Stevens has said that Clyde the camel was named after rhythm-and-blues singer Clyde McPhatter, formerly the lead singer of The Drifters. Clyde is arguably the most memorable character of the song, due to Stevens' exaggerated imitation of a camel's braying vocalization. Clyde has become something of a mascot for Stevens, and for several years in the late 1990s and early 2000s the artist released albums and video entertainment under the label Clyde Records (complete with camel-shaped logo). Clyde Records continues to be the outlet for a lot of contemporary material from Stevens.
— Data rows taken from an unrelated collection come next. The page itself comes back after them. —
-- ==== Sys2Proof/Syntax.lean ====
section
/-! DEFINITION. The operations of TONEGEN: one constructor per row of spec/opcode_table.json
(30_encoding.md R61), their operands as the integers of R62. -/

namespace Sys2Proof

/-- The five host commands and the generator's TICK (R61, R69). Operands are mathematical integers (00_scope.md
R7); `WellFormed` says which of them a command word can carry. -/
inductive Instr where
  /-- SETF `hz` (R81): set the frequency, play indefinitely. -/
  | setf (hz : Nat)
  /-- SETFD `hz, ms` (R80): set the frequency with a playout duration. -/
  | setfd (hz ms : Nat)
  /-- SETV `level` (R82): set the volume; the 32 bits of `arg0` read as unsigned (R62). -/
  | setv (level : Nat)
  /-- SETB `bytes` (R83): set the buffer size; `signed_32(arg0)` (R62). -/
  | setb (bytes : Int)
  /-- PULL (R140): return the committed buffer. -/
  | pull
  /-- TICK (R100): one activation of `sample_en`. -/
  | tick
  deriving DecidableEq, Repr

end Sys2Proof
end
Stevens' music publishing company was once named Ahab Music Inc. before he changed its name in 1977 to Ray Stevens Music. His publishing company is affiliated with BMI.

==Chart history==

===Weekly charts===

| Chart (1962) | Peak position |
|---|---|
| Australia | 7 |
| New Zealand (Lever Hit Parade) | 3 |
| U.S. Billboard Hot 100 | 5 |
| U.S. Billboard Hot R&B Sides | 9 |
| U.S. Cash Box Top 100 | 2 |

===Year-end charts===

| Chart (1962) | Rank |
|---|---|
| U.S. Billboard Hot 100 | 61 |
| U.S. Cash Box | 80 |

== Other versions ==
- Stevens re-recorded the song for his 1969 album Gitarzan and again for the song's music video in 1995.
- A cover version of Stevens' song was released in July 1962 by Jimmy Savile, backed by the English pop group The Tremeloes, featuring Brian Poole.
- Kinky Friedman recorded the song for his 1977 album Lasso from El Paso.
- Cledus T. Judd covered the song in his 2007 album Boogity, Boogity – A Tribute to the Comedic Genius of Ray Stevens.